■ **SUPPLIED DATA**
★ ★ ★ ★ ★
-- ==== Sys2Proof/Machine/HostText.lean ====
section
/-! DEFINITION. What the host makes of the block's answers and commands, beside the machine: the text line it
renders from an output record (42_array_emitter.md R155 to R157) and the pseudo-instructions of the
assembler (30_encoding.md R85). Informative host behaviour: no step reads anything here (R4, R37). -/

namespace Sys2Proof.Machine

open Sys2Proof

/-- A nibble as an upper-case hex digit (R155). -/
def upperDigit (n : Nat) : Byte := BitVec.ofNat 8 (if n < 10 then 0x30 + n else 0x41 + (n - 10))

/-- A nibble as a lower-case hex digit (R156). -/
def lowerDigit (n : Nat) : Byte := BitVec.ofNat 8 (if n < 10 then 0x30 + n else 0x61 + (n - 10))

/-- Two upper-case digits (R155 item 1). -/
def upperToken (b : Byte) : List Byte := [upperDigit (b.toNat / 16), upperDigit (b.toNat % 16)]

/-- The checksum text: two lower-case digits, zero-padded (R156). -/
def checksumText (cs : Byte) : List Byte := [lowerDigit (cs.toNat / 16), lowerDigit (cs.toNat % 16)]

/-- The host's tokens 1 and 2 (R155): the header bytes, then the line's own characters. -/
def hostTokens (cfg : Config) (c : List Byte) : List (List Byte) :=
  [cfg.i2cAddr, cfg.hdr0, cfg.hdr1].map upperToken ++ (tokens cfg c).map fun t => [t.1, t.2]

/-- The separator: a comma, then 0x (R157). -/
def hostSeparator : List Byte := [0x2C#8, 0x30#8, 0x78#8]

/-- The host's text line for an output record from line c with checksum cs, ending in a newline (R157). -/
def hostLineText (cfg : Config) (c : List Byte) (cs : Byte) : List Byte :=
  [0x7B#8, 0x30#8, 0x78#8] ++ List.intercalate hostSeparator (hostTokens cfg c) ++ hostSeparator ++
    checksumText cs ++ [0x7D#8, 0x2C#8, 0x0A#8]

/-- `RDSEQ <i>` (R85): `RDREG 0x40+<i>`. DESIGN CHOICE (assumption log entry 19): R85 gives i no range, and from
i = 192 on 0x40+i has no encoding in the 8-bit idx; the model reduces it modulo 256 there, so that `RDSEQ 192` is
`RDREG 0x00`. -/
def rdseq (i : Nat) : List Instr := [.rdreg (BitVec.ofNat 8 (0x40 + i))]

/-- `RDDIAG` (R85): `DIAG_SUM`, `DIAG_CS`, `DIAG_CS2`, in that order. -/
def rddiag : List Instr := [.rdreg 0x01#8, .rdreg 0x02#8, .rdreg 0x03#8]

/-- `CONVERT "<l1>", ..., "<lm>"` (R85). A line longer than 65535 characters has no encoding; its `LINE` is then
not well-formed (DESIGN CHOICE, entry 19). -/
def convert (ls : List (List Byte)) : List Instr := .reset :: (ls.map .line ++ [.finish])

end Sys2Proof.Machine
end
★ ★ ★ ★ ★
■ **WORK TO COMPLETE**
In the lines above, locate the string "nibble". Copy every line where it occurs.

■ **OUTPUT FOR THIS EXERCISE**
/-- A nibble as an upper-case hex digit (R155). -/
/-- A nibble as a lower-case hex digit (R156). -/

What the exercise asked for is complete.